Failed signature verification while hacking

zyga 2017-07-14 12:29:12 UTC #1

So I’m hacking on master today, with snapd running from the tree and suddenly I noticed it spews those messages every few minutes:

2017/07/14 14:21:35.783883 snapmgr.go:418: Cannot prepare auto-refresh change: cannot add some assertions to the system database:

failed signature verification: openpgp: invalid signature: hash tag doesn’t match
2017/07/14 14:21:35.783961 stateengine.go:98: state ensure error: cannot add some assertions to the system database:

failed signature verification: openpgp: invalid signature: hash tag doesn’t match

Any ideas?

niemeyer 2017-07-14 13:50:58 UTC #2

Clearly some of the assertions currently in your system are not being validated with the root keys from your compiled binary.

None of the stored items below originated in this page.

/-- A write of an OPC register. -/
def Core.opcWrite (k : Core) (a v : Nat) : Core × Nat :=
  if a = Reg.OPC_CTRL then k.opcCmd (fld v 31 28) (fld v 3 0)
  else if a = Reg.OPC_MACC then k.maccWrite v
  else if a = Reg.OPC_FADE ∧ fld v 31 24 ≤ fld v 23 16 then (k, stRange)
  else if a = Reg.OPC_BUSCFG ∧ (List.range 4).any (fun b =>
      fld v (2 * b + 1) (2 * b) != k.fd a (2 * b + 1) (2 * b) && (List.range 4).any (fun i => !k.isOff (.linePort (4 * b + i)))) then
    (k, stBusy)
  else k.rw a v

/-- A word of the hop table. -/
def hopWrite (k : Core) (w v : Nat) : Core × Nat :=
  if k.isOff (.linePort (w / 512)) then (k.tbw Reg.OPC_HOP_TBL w (v &&& (if w % 2 = 0 then 0x8000FFFF else 0xFEFFFFFF)), stOk)
  else (k, stBusy)

/-- OPC_Pnn_STAT and SCORE. -/
def Core.opticStat (k : Core) (n : Nat) : Nat :=
  let o := k.optic n
  args [(31, 31, o.present.toNat), (30, 28, o.mstate), (27, 27, o.hopCap.toNat), (26, 26, o.txdis.toNat), (25, 24, o.fade),
    (23, 23, o.expelled.toNat), (8, 8, o.fixed.toNat), (7, 0, if o.fixed then 0 else o.chan)]

def Core.opticScore (k : Core) (n : Nat) : Nat := args [(31, 16, (k.optic n).below), (9, 0, (k.optic n).score)]

/-- OPC_Gg_EXP. -/
def Core.groupExp (k : Core) (g : Nat) : Nat :=
  let u := min 15 (k.usedExp g)
  args [(31, 28, u), (27, 27, (k.suspended g).toNat), (26, 26, (!k.budgetLeft g).toNat), (15, 0, k.belowMask g)]

end Sys2Proof.Machine
end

Can you please dig in further and verify why?

Potential causes:

The key is missing
The key is expired
The signature is corrupted

zyga 2017-07-14 16:35:19 UTC #3

I’m looking at this right now, what I know so far:

my time and date is valid
out of all the assertions on my system only ony has since field and it says 2016-04-01T00:00:00.0Z
out of all the assertions on my system none have timestamps from the future
the error message comes from golang.org/x/crypto/openpgp/packet/public_key.go

I patched my copy to print out the mismatching hashes:

- failed signature verification: openpgp: invalid signature: hash tag doesn't match "\xbfx^\xae\xd4\xe1ci\x94\x8cY-\xae\x13Yx{6\x91\xe4\"\"\n\x06\xfa\x87\x92\xc3D\xaa\xb5\xe0\xbc\xe9\xe7!\x8b\xbfz\x81\a\x9c\x8f\xbf<\x05\xed\"\x94\xbaO<\x801\xe3X>\xb4\xea\xf1\xb0Ղ\xe4" vs "\xd9~"

EDIT: ^ the 2nd string is the hash in the signature

I’ll keep digging.

zyga 2017-08-14 14:39:05 UTC #4

I think this was the bug where we did double utf-8 encoding on the store. The issue is solved now.